**Source material:**
-- ==== Sys2Proof/Laws/State.lean ====
section
/-! SUPPORT. One lemma per field per field write of Machine/Fields.lean, and the fields of the reset state
(10_state.md R42). -/

namespace Sys2Proof.Machine

variable (s : State)

/-! ### `State.setReg` -/

@[simp] theorem State.setReg_params (i : Nat) (v : Word) : (s.setReg i v).params = s.params := rfl
@[simp] theorem State.setReg_reg (i : Nat) (v : Word) : (s.setReg i v).reg = s.reg.set i v := rfl
@[simp] theorem State.setReg_ro (i : Nat) (v : Word) : (s.setReg i v).ro = s.ro := rfl
@[simp] theorem State.setReg_cb (i : Nat) (v : Word) : (s.setReg i v).cb = s.cb := rfl
@[simp] theorem State.setReg_phase (i : Nat) (v : Word) : (s.setReg i v).phase = s.phase := rfl
@[simp] theorem State.setReg_target (i : Nat) (v : Word) : (s.setReg i v).target = s.target := rfl
@[simp] theorem State.setReg_count (i : Nat) (v : Word) : (s.setReg i v).count = s.count := rfl
@[simp] theorem State.setReg_pending (i : Nat) (v : Word) : (s.setReg i v).pending = s.pending := rfl
@[simp] theorem State.setReg_rxArmed (i : Nat) (v : Word) : (s.setReg i v).rxArmed = s.rxArmed := rfl
@[simp] theorem State.setReg_mode (i : Nat) (v : Word) : (s.setReg i v).mode = s.mode := rfl
@[simp] theorem State.setReg_refused (i : Nat) (v : Word) : (s.setReg i v).refused = s.refused := rfl
@[simp] theorem State.setReg_refuseCode (i : Nat) (v : Word) : (s.setReg i v).refuseCode = s.refuseCode := rfl
@[simp] theorem State.setReg_refuseWord (i : Nat) (v : Word) : (s.setReg i v).refuseWord = s.refuseWord := rfl
@[simp] theorem State.setReg_inbox (i : Nat) (v : Word) : (s.setReg i v).inbox = s.inbox := rfl
@[simp] theorem State.setReg_concurrent (i : Nat) (v : Word) : (s.setReg i v).concurrent = s.concurrent := rfl
@[simp] theorem State.setReg_handlerReads (i : Nat) (v : Word) : (s.setReg i v).handlerReads = s.handlerReads := rfl
@[simp] theorem State.setReg_torn (i : Nat) (v : Word) : (s.setReg i v).torn = s.torn := rfl
@[simp] theorem State.setReg_outputs (i : Nat) (v : Word) : (s.setReg i v).outputs = s.outputs := rfl
@[simp] theorem State.setReg_draws (i : Nat) (v : Word) : (s.setReg i v).draws = s.draws := rfl

/-! ### `State.setRo` -/

@[simp] theorem State.setRo_params (i : Nat) : (s.setRo i).params = s.params := rfl
@[simp] theorem State.setRo_reg (i : Nat) : (s.setRo i).reg = s.reg := rfl
@[simp] theorem State.setRo_ro (i : Nat) : (s.setRo i).ro = s.ro.set i true := rfl
@[simp] theorem State.setRo_cb (i : Nat) : (s.setRo i).cb = s.cb := rfl
@[simp] theorem State.setRo_phase (i : Nat) : (s.setRo i).phase = s.phase := rfl
@[simp] theorem State.setRo_target (i : Nat) : (s.setRo i).target = s.target := rfl
@[simp] theorem State.setRo_count (i : Nat) : (s.setRo i).count = s.count := rfl
@[simp] theorem State.setRo_pending (i : Nat) : (s.setRo i).pending = s.pending := rfl
@[simp] theorem State.setRo_rxArmed (i : Nat) : (s.setRo i).rxArmed = s.rxArmed := rfl
@[simp] theorem State.setRo_mode (i : Nat) : (s.setRo i).mode = s.mode := rfl
@[simp] theorem State.setRo_refused (i : Nat) : (s.setRo i).refused = s.refused := rfl
@[simp] theorem State.setRo_refuseCode (i : Nat) : (s.setRo i).refuseCode = s.refuseCode := rfl
@[simp] theorem State.setRo_refuseWord (i : Nat) : (s.setRo i).refuseWord = s.refuseWord := rfl
@[simp] theorem State.setRo_inbox (i : Nat) : (s.setRo i).inbox = s.inbox := rfl
@[simp] theorem State.setRo_concurrent (i : Nat) : (s.setRo i).concurrent = s.concurrent := rfl
@[simp] theorem State.setRo_handlerReads (i : Nat) : (s.setRo i).handlerReads = s.handlerReads := rfl
@[simp] theorem State.setRo_torn (i : Nat) : (s.setRo i).torn = s.torn := rfl
@[simp] theorem State.setRo_outputs (i : Nat) : (s.setRo i).outputs = s.outputs := rfl
@[simp] theorem State.setRo_draws (i : Nat) : (s.setRo i).draws = s.draws := rfl

/-! ### `State.setCb` -/

@[simp] theorem State.setCb_params (i : Nat) (h : Word) : (s.setCb i h).params = s.params := rfl
@[simp] theorem State.setCb_reg (i : Nat) (h : Word) : (s.setCb i h).reg = s.reg := rfl
@[simp] theorem State.setCb_ro (i : Nat) (h : Word) : (s.setCb i h).ro = s.ro := rfl
@[simp] theorem State.setCb_cb (i : Nat) (h : Word) : (s.setCb i h).cb = s.cb.set i h := rfl
@[simp] theorem State.setCb_phase (i : Nat) (h : Word) : (s.setCb i h).phase = s.phase := rfl
@[simp] theorem State.setCb_target (i : Nat) (h : Word) : (s.setCb i h).target = s.target := rfl
@[simp] theorem State.setCb_count (i : Nat) (h : Word) : (s.setCb i h).count = s.count := rfl
@[simp] theorem State.setCb_pending (i : Nat) (h : Word) : (s.setCb i h).pending = s.pending := rfl
@[simp] theorem State.setCb_rxArmed (i : Nat) (h : Word) : (s.setCb i h).rxArmed = s.rxArmed := rfl
@[simp] theorem State.setCb_mode (i : Nat) (h : Word) : (s.setCb i h).mode = s.mode := rfl
@[simp] theorem State.setCb_refused (i : Nat) (h : Word) : (s.setCb i h).refused = s.refused := rfl
@[simp] theorem State.setCb_refuseCode (i : Nat) (h : Word) : (s.setCb i h).refuseCode = s.refuseCode := rfl
@[simp] theorem State.setCb_refuseWord (i : Nat) (h : Word) : (s.setCb i h).refuseWord = s.refuseWord := rfl
@[simp] theorem State.setCb_inbox (i : Nat) (h : Word) : (s.setCb i h).inbox = s.inbox := rfl
@[simp] theorem State.setCb_concurrent (i : Nat) (h : Word) : (s.setCb i h).concurrent = s.concurrent := rfl
@[simp] theorem State.setCb_handlerReads (i : Nat) (h : Word) : (s.setCb i h).handlerReads = s.handlerReads := rfl
@[simp] theorem State.setCb_torn (i : Nat) (h : Word) : (s.setCb i h).torn = s.torn := rfl
@[simp] theorem State.setCb_outputs (i : Nat) (h : Word) : (s.setCb i h).outputs = s.outputs := rfl
@[simp] theorem State.setCb_draws (i : Nat) (h : Word) : (s.setCb i h).draws = s.draws := rfl

/-! ### `State.setPhase` -/

@[simp] theorem State.setPhase_params (p : Phase) : (s.setPhase p).params = s.params := rfl
@[simp] theorem State.setPhase_reg (p : Phase) : (s.setPhase p).reg = s.reg := rfl
@[simp] theorem State.setPhase_ro (p : Phase) : (s.setPhase p).ro = s.ro := rfl
@[simp] theorem State.setPhase_cb (p : Phase) : (s.setPhase p).cb = s.cb := rfl
@[simp] theorem State.setPhase_phase (p : Phase) : (s.setPhase p).phase = p := rfl
@[simp] theorem State.setPhase_target (p : Phase) : (s.setPhase p).target = s.target := rfl
@[simp] theorem State.setPhase_count (p : Phase) : (s.setPhase p).count = s.count := rfl
@[simp] theorem State.setPhase_pending (p : Phase) : (s.setPhase p).pending = s.pending := rfl
@[simp] theorem State.setPhase_rxArmed (p : Phase) : (s.setPhase p).rxArmed = s.rxArmed := rfl
@[simp] theorem State.setPhase_mode (p : Phase) : (s.setPhase p).mode = s.mode := rfl
@[simp] theorem State.setPhase_refused (p : Phase) : (s.setPhase p).refused = s.refused := rfl
@[simp] theorem State.setPhase_refuseCode (p : Phase) : (s.setPhase p).refuseCode = s.refuseCode := rfl
@[simp] theorem State.setPhase_refuseWord (p : Phase) : (s.setPhase p).refuseWord = s.refuseWord := rfl
@[simp] theorem State.setPhase_inbox (p : Phase) : (s.setPhase p).inbox = s.inbox := rfl
@[simp] theorem State.setPhase_concurrent (p : Phase) : (s.setPhase p).concurrent = s.concurrent := rfl
@[simp] theorem State.setPhase_handlerReads (p : Phase) : (s.setPhase p).handlerReads = s.handlerReads := rfl
@[simp] theorem State.setPhase_torn (p : Phase) : (s.setPhase p).torn = s.torn := rfl
@[simp] theorem State.setPhase_outputs (p : Phase) : (s.setPhase p).outputs = s.outputs := rfl
@[simp] theorem State.setPhase_draws (p : Phase) : (s.setPhase p).draws = s.draws := rfl

/-! ### `State.setTarget` -/

@[simp] theorem State.setTarget_params (b : Byte) : (s.setTarget b).params = s.params := rfl
@[simp] theorem State.setTarget_reg (b : Byte) : (s.setTarget b).reg = s.reg := rfl
@[simp] theorem State.setTarget_ro (b : Byte) : (s.setTarget b).ro = s.ro := rfl
@[simp] theorem State.setTarget_cb (b : Byte) : (s.setTarget b).cb = s.cb := rfl
@[simp] theorem State.setTarget_phase (b : Byte) : (s.setTarget b).phase = s.phase := rfl
@[simp] theorem State.setTarget_target (b : Byte) : (s.setTarget b).target = b := rfl
@[simp] theorem State.setTarget_count (b : Byte) : (s.setTarget b).count = s.count := rfl
@[simp] theorem State.setTarget_pending (b : Byte) : (s.setTarget b).pending = s.pending := rfl
@[simp] theorem State.setTarget_rxArmed (b : Byte) : (s.setTarget b).rxArmed = s.rxArmed := rfl
@[simp] theorem State.setTarget_mode (b : Byte) : (s.setTarget b).mode = s.mode := rfl
@[simp] theorem State.setTarget_refused (b : Byte) : (s.setTarget b).refused = s.refused := rfl
@[simp] theorem State.setTarget_refuseCode (b : Byte) : (s.setTarget b).refuseCode = s.refuseCode := rfl
@[simp] theorem State.setTarget_refuseWord (b : Byte) : (s.setTarget b).refuseWord = s.refuseWord := rfl
@[simp] theorem State.setTarget_inbox (b : Byte) : (s.setTarget b).inbox = s.inbox := rfl
@[simp] theorem State.setTarget_concurrent (b : Byte) : (s.setTarget b).concurrent = s.concurrent := rfl
@[simp] theorem State.setTarget_handlerReads (b : Byte) : (s.setTarget b).handlerReads = s.handlerReads := rfl
@[simp] theorem State.setTarget_torn (b : Byte) : (s.setTarget b).torn = s.torn := rfl
@[simp] theorem State.setTarget_outputs (b : Byte) : (s.setTarget b).outputs = s.outputs := rfl
@[simp] theorem State.setTarget_draws (b : Byte) : (s.setTarget b).draws = s.draws := rfl

/-! ### `State.setCount` -/

@[simp] theorem State.setCount_params (n : Fin 5) : (s.setCount n).params = s.params := rfl
@[simp] theorem State.setCount_reg (n : Fin 5) : (s.setCount n).reg = s.reg := rfl
@[simp] theorem State.setCount_ro (n : Fin 5) : (s.setCount n).ro = s.ro := rfl
@[simp] theorem State.setCount_cb (n : Fin 5) : (s.setCount n).cb = s.cb := rfl
@[simp] theorem State.setCount_phase (n : Fin 5) : (s.setCount n).phase = s.phase := rfl
@[simp] theorem State.setCount_target (n : Fin 5) : (s.setCount n).target = s.target := rfl
@[simp] theorem State.setCount_count (n : Fin 5) : (s.setCount n).count = n := rfl
@[simp] theorem State.setCount_pending (n : Fin 5) : (s.setCount n).pending = s.pending := rfl
@[simp] theorem State.setCount_rxArmed (n : Fin 5) : (s.setCount n).rxArmed = s.rxArmed := rfl
@[simp] theorem State.setCount_mode (n : Fin 5) : (s.setCount n).mode = s.mode := rfl
@[simp] theorem State.setCount_refused (n : Fin 5) : (s.setCount n).refused = s.refused := rfl
@[simp] theorem State.setCount_refuseCode (n : Fin 5) : (s.setCount n).refuseCode = s.refuseCode := rfl
@[simp] theorem State.setCount_refuseWord (n : Fin 5) : (s.setCount n).refuseWord = s.refuseWord := rfl
@[simp] theorem State.setCount_inbox (n : Fin 5) : (s.setCount n).inbox = s.inbox := rfl
@[simp] theorem State.setCount_concurrent (n : Fin 5) : (s.setCount n).concurrent = s.concurrent := rfl
@[simp] theorem State.setCount_handlerReads (n : Fin 5) : (s.setCount n).handlerReads = s.handlerReads := rfl
@[simp] theorem State.setCount_torn (n : Fin 5) : (s.setCount n).torn = s.torn := rfl
@[simp] theorem State.setCount_outputs (n : Fin 5) : (s.setCount n).outputs = s.outputs := rfl
@[simp] theorem State.setCount_draws (n : Fin 5) : (s.setCount n).draws = s.draws := rfl

/-! ### `State.setPending` -/

@[simp] theorem State.setPending_params (v : Word) : (s.setPending v).params = s.params := rfl
@[simp] theorem State.setPending_reg (v : Word) : (s.setPending v).reg = s.reg := rfl
@[simp] theorem State.setPending_ro (v : Word) : (s.setPending v).ro = s.ro := rfl
@[simp] theorem State.setPending_cb (v : Word) : (s.setPending v).cb = s.cb := rfl
@[simp] theorem State.setPending_phase (v : Word) : (s.setPending v).phase = s.phase := rfl
@[simp] theorem State.setPending_target (v : Word) : (s.setPending v).target = s.target := rfl
@[simp] theorem State.setPending_count (v : Word) : (s.setPending v).count = s.count := rfl
@[simp] theorem State.setPending_pending (v : Word) : (s.setPending v).pending = v := rfl
@[simp] theorem State.setPending_rxArmed (v : Word) : (s.setPending v).rxArmed = s.rxArmed := rfl
@[simp] theorem State.setPending_mode (v : Word) : (s.setPending v).mode = s.mode := rfl
@[simp] theorem State.setPending_refused (v : Word) : (s.setPending v).refused = s.refused := rfl
@[simp] theorem State.setPending_refuseCode (v : Word) : (s.setPending v).refuseCode = s.refuseCode := rfl
@[simp] theorem State.setPending_refuseWord (v : Word) : (s.setPending v).refuseWord = s.refuseWord := rfl
@[simp] theorem State.setPending_inbox (v : Word) : (s.setPending v).inbox = s.inbox := rfl
@[simp] theorem State.setPending_concurrent (v : Word) : (s.setPending v).concurrent = s.concurrent := rfl
@[simp] theorem State.setPending_handlerReads (v : Word) : (s.setPending v).handlerReads = s.handlerReads := rfl
@[simp] theorem State.setPending_torn (v : Word) : (s.setPending v).torn = s.torn := rfl
@[simp] theorem State.setPending_outputs (v : Word) : (s.setPending v).outputs = s.outputs := rfl
@[simp] theorem State.setPending_draws (v : Word) : (s.setPending v).draws = s.draws := rfl
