/-- Further data bytes, up to the third. -/
theorem runEvents_dataBytes {s : State} (hs : s.Ready) (hm : s.mode = .run) (i : Byte) (bytes : List Byte)
    (is : List Instr) (received : List Byte) (h : received.length + bytes.length ≤ 3) :
    runEvents (partialWrite s i received) (bytes.map Instr.rxc ++ is) =
      runEvents (partialWrite s i (received ++ bytes)) is := by
  induction bytes generalizing received with
  | nil => simp
  | cons b bytes ih =>
    rw [List.length_cons] at h
    rw [List.map_cons, List.cons_append, runEvents_cons (partialWrite_ready hs i received)
      (exec_rxc_partialWrite hm i b (by omega)) hs.unrefused, ih _ (by simp; omega), List.append_assoc]
    rfl

/-- A write up to its third data byte, whatever follows. -/
theorem runEvents_writePrefix {s : State} (hs : s.Ready) (hm : s.mode = .run) (i : Byte) {bytes : List Byte}
    (h : bytes.length ≤ 3) (is : List Instr) :
    runEvents s ([.addrW, .rxc i] ++ bytes.map Instr.rxc ++ is) = runEvents (partialWrite s i bytes) is :=
  (runEvents_addrW_index hs hm i _).trans (runEvents_dataBytes hs hm i bytes is [] (by simpa using h))

/-- A no-acknowledge error after one to three data bytes: the whole state (R64, R147, R148). -/
theorem exec_nack_partialWrite {s : State} (hm : s.mode = .run) (hang : s.params.callbackMayHang = false) (i : Byte)
    {bytes : List Byte} (h1 : 1 ≤ bytes.length) (h3 : bytes.length ≤ 3) :
    exec (.err 0x01) (partialWrite s i bytes) = .next { s with
      reg := tableAfterWrite s i.toNat (shortValue bytes)
      phase := .idle, target := i, count := 0, pending := 0, rxArmed := false
      outputs := (partialWrite s i bytes).outputs ++ memWriteRecords s i.toNat (shortValue bytes) ++
        [.reqListen] } := by
  have hsalvage : salvages 0x01 (partialWrite s i bytes) = true :=
    salvages_nack rfl (h1.trans_eq (partialWrite_count s i h3).symm)
  have htable : tableAfterWrite (partialWrite s i bytes) i.toNat (shortValue bytes) = _ :=
    tableAfterWrite_congr (s := s) rfl rfl rfl _ _
  have hrecords : memWriteRecords (partialWrite s i bytes) i.toNat (shortValue bytes) = _ :=
    memWriteRecords_congr (s := s) rfl rfl rfl rfl rfl _ _
  rw [exec_err_salvages (s := partialWrite s i bytes) hm hsalvage hang, ← htable, ← hrecords]
  rfl

/-- Settles O50: the events before the error lead to `partialWrite`, by induction on the data bytes, and the error
salvages its value. -/
theorem shortWriteTransaction : Obligations.ShortWriteTransaction := by
  intro s i bytes hs hm hang h1 h3
  rw [runEvents_writePrefix hs hm i h3,
    runEvents_cons (partialWrite_ready hs i bytes) (exec_nack_partialWrite hm hang i h1 h3) hs.unrefused]
  rfl

end Sys2Proof.Machine

/-! SUPPORT and PROOFS of the family 30_encoding.md: which words are reserved and what a step answers to one
(30_encoding.md R89, 60_exceptions.md R202). -/

namespace Sys2Proof.Machine

/-! ### The reserved words -/

theorem whenZero_reserved_iff {z : Bool} {i : Instr} : (∃ r, whenZero z i = .reserved r) ↔ z = false := by
  cases z <;> simp [whenZero]

/-- The two `ADDR` words are those with `B` 0x00 or 0x01 and nothing else set. -/
theorem decode_addr_reserved_iff {w : EventWord} (hop : fieldOp w = 0x01) :
    (∃ r, decode w = .reserved r) ↔
      (fieldB w ≠ 0x00 ∧ fieldB w ≠ 0x01) ∨ fieldIdx w ≠ 0 ∨ fieldV w ≠ 0 := by
  simp only [decode, if_pos hop]
  split_ifs with hzero hwrite hread
  · simp [hzero, hwrite]
  · simp [hzero, hread]
  · exact ⟨fun _ => .inl ⟨hwrite, hread⟩, fun _ => ⟨_, rfl⟩⟩
  · simpa using .inr (not_and_or.mp hzero)

/-- R89 on the fields of R84, by the branches of the decoder: `ADDR`, the seven other `OP` values, none of the eight. -/
theorem decode_reserved_iff (w : EventWord) : (∃ r, decode w = .reserved r) ↔
    ((∀ op ∈ [0x01, 0x02, 0x03, 0x04, 0x10, 0x11, 0x12, 0x20], fieldOp w ≠ op) ∨
     (fieldOp w = 0x01#8 ∧ fieldB w ≠ 0x00#8 ∧ fieldB w ≠ 0x01#8) ∨
     (fieldOp w ∈ [0x03#8, 0x10#8, 0x11#8, 0x12#8, 0x20#8] ∧ fieldB w ≠ 0x00#8) ∨
     (fieldOp w ∈ [0x01#8, 0x02#8, 0x03#8, 0x04#8, 0x12#8] ∧ fieldIdx w ≠ 0#16) ∨
     (fieldOp w ∈ [0x01#8, 0x02#8, 0x03#8, 0x04#8, 0x12#8, 0x20#8] ∧ fieldV w ≠ 0#32)) := by
  by_cases haddr : fieldOp w = 0x01
  · simp [decode_addr_reserved_iff haddr, haddr]
  · simp only [decode, if_neg haddr]
    split_ifs with hrxc hlisten herr hsetro hsetcb henable haread
    · simp [whenZero_reserved_iff, hrxc, imp_iff_not_or]
    · simp [whenZero_reserved_iff, hlisten, imp_iff_not_or]
    · simp [whenZero_reserved_iff, herr, imp_iff_not_or]
    · simp [whenZero_reserved_iff, hsetro]
    · simp [whenZero_reserved_iff, hsetcb]
    · simp [whenZero_reserved_iff, henable, imp_iff_not_or]
    · simp [whenZero_reserved_iff, haread, imp_iff_not_or]
    · have hnone : ∀ op ∈ [0x01, 0x02, 0x03, 0x04, 0x10, 0x11, 0x12, 0x20], fieldOp w ≠ op := by
        simpa using ⟨haddr, hrxc, hlisten, herr, hsetro, hsetcb, henable, haread⟩
      exact ⟨fun _ => .inl hnone, fun _ => ⟨_, rfl⟩⟩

**Your assignment:**
Everything above from the line containing "n).refuseCode = s.refuseCode := rfl" down to the line containing "(s.setPending v).rxArmed = s.rxArmed := rfl" should be copied exactly, both end lines included, and nothing else.

**Output of the exercise:**
@[simp] theorem State.setCount_refuseCode (n : Fin 5) : (s.setCount n).refuseCode = s.refuseCode := rfl
@[simp] theorem State.setCount_refuseWord (n : Fin 5) : (s.setCount n).refuseWord = s.refuseWord := rfl
@[simp] theorem State.setCount_inbox (n : Fin 5) : (s.setCount n).inbox = s.inbox := rfl
@[simp] theorem State.setCount_concurrent (n : Fin 5) : (s.setCount n).concurrent = s.concurrent := rfl
@[simp] theorem State.setCount_handlerReads (n : Fin 5) : (s.setCount n).handlerReads = s.handlerReads := rfl
@[simp] theorem State.setCount_torn (n : Fin 5) : (s.setCount n).torn = s.torn := rfl
@[simp] theorem State.setCount_outputs (n : Fin 5) : (s.setCount n).outputs = s.outputs := rfl
@[simp] theorem State.setCount_draws (n : Fin 5) : (s.setCount n).draws = s.draws := rfl

/-! ### `State.setPending` -/

@[simp] theorem State.setPending_params (v : Word) : (s.setPending v).params = s.params := rfl
@[simp] theorem State.setPending_reg (v : Word) : (s.setPending v).reg = s.reg := rfl
@[simp] theorem State.setPending_ro (v : Word) : (s.setPending v).ro = s.ro := rfl
@[simp] theorem State.setPending_cb (v : Word) : (s.setPending v).cb = s.cb := rfl
@[simp] theorem State.setPending_phase (v : Word) : (s.setPending v).phase = s.phase := rfl
@[simp] theorem State.setPending_target (v : Word) : (s.setPending v).target = s.target := rfl
@[simp] theorem State.setPending_count (v : Word) : (s.setPending v).count = s.count := rfl
@[simp] theorem State.setPending_pending (v : Word) : (s.setPending v).pending = v := rfl
@[simp] theorem State.setPending_rxArmed (v : Word) : (s.setPending v).rxArmed = s.rxArmed := rfl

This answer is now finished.